This bill would also clarify the existing language by directing sentencing courts to consider imposing consecutive sentences when the offender is being sentenced for one offence but is already subject to a term of imprisonment for another offence.

What we see out there in the real world is that parents and families are sometimes frustrated and dismayed at how the court system works and at the lack of clarity within the court system. What is so great about Bill C-26 is it clarifies a lot of things that were not clarified before.

The amendments would also clarify the term of imprisonment. It includes one that results from a failure to pay a fine or something like that, but there are also clarifications of other procedures that the court carries out as well on a regular basis.
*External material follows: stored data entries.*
-- ==== Sys2Proof/Machine/CharIo.lean ====
section
/-! DEFINITION. OUT and IN (47_io.md). Both may wait on the host without limit (R232). A waiting instruction has written
nothing (R139), so the model's step of a waiting core answers the same state, and the step is tried again: DESIGN CHOICE
(safe, log 2). -/

namespace Sys2Proof.Machine

/-- OUT (R230): send the low 8 bits of val(a) when the port takes a byte; wait until then. -/
def execOut (a : Operand) (s : State) : Outcome :=
  s.proceed (s.resolveV a) fun x =>
    if s.outputWaits then .next s
    else .next ((s.outByte (x.setWidth 8)).advance 2)

/-- IN (R231): R[d] <- the next byte, zero-extended; wait until the port offers a byte or end-of-input, which raises
INPUT_EOF (R233). The destination is resolved before the wait, so a bad one consumes nothing. -/
def execIn (a : Operand) (s : State) : Outcome :=
  s.proceed (s.resolveD a) fun d =>
    match s.inByte with
    | .byte b s' => .next ((s'.writeReg d (b.setWidth 16)).advance 2)
    | .eof => .next (s.raise ⟨.inputEof, 0⟩)
    | .wait => .next s

end Sys2Proof.Machine
end

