-- ==== Sys2Proof/Machine/Step.lean ====
section
/-! DEFINITION. One step of the machine (R120) and the placing of an instruction where the next step fetches it. -/

namespace Sys2Proof.Machine

/-- One step (R120): a RUNNING core fetches, decodes and executes the instruction at `pc`, or takes the fault of its fetch;
a core that is not RUNNING changes nothing (R248). -/
def step (s : State) : Host.Outcome State Fault Refusal :=
  match s.status with
  | .running => s.proceed s.fetchInstr fun i => exec i s
  | .halted | .retHalted | .faulted => .next s

/-- `s` with the instruction whose bits are `w` (Decode.lean's `tableWords`) stored at `pc`, and RUNNING, so that the next
step fetches and runs it (log 9). Nothing else changes. -/
def State.withFetchWord (s : State) (nbits w : Nat) : State :=
  { s with mem := s.mem.pokeAll s.pc.toNat (tableWords nbits w), status := .running }

end Sys2Proof.Machine
end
All in all, when we look at Bill C-26, we see a clear denunciation of sexual crimes against children. This bill would ensure that each victim counts in the sentencing process. There is nothing as damaging to a young child who has been sexually violated than for the pain, agony, and injustice that the child has gone through not to be recognized. Pornography and the like on the Internet have been rampant in this country, and up until now everybody in this country has said that it is unfortunate and they do not like it, but it is a fact of life. Our government has gone beyond that and is trying to ensure that each child and each individual is recognized and that the punishment fits the crime.

It has also done something else that is very important. I referred to it earlier in one of the questions. Lately I have had many adult women come to talk to me about how they were sexually exploited. They have never talked about it. They never said anything.

The family of an 84-year old grandmother called me to the hospital to talk to her not too long ago because she wanted to tell me that she was trafficked. She wanted to tell me what happened to her and she wanted to tell me that nobody really cared about it. She wanted to tell me that she was so glad that now people were talking at it, and before she died, she wanted to talk about what happened to her.

Four weeks ago, at a big event on human trafficking, another grandmother, who was 64 years old, told me that when she was a child, her father's best friend sexually attacked her on numerous occasions. She said she told her father, but he was a friend of the family and her father was convinced that she was lying. Her parents never took her to a doctor. They never examined the man, who was a financial partner with her dad. She said that has always torn at her heart and that she has been very angry about it. We talked at length about the fact that in Canada, child offences are now being recognized.

These have been the silent victims. The value of Bill C-26 is to give a voice to the silent victims and to take the fear away from them.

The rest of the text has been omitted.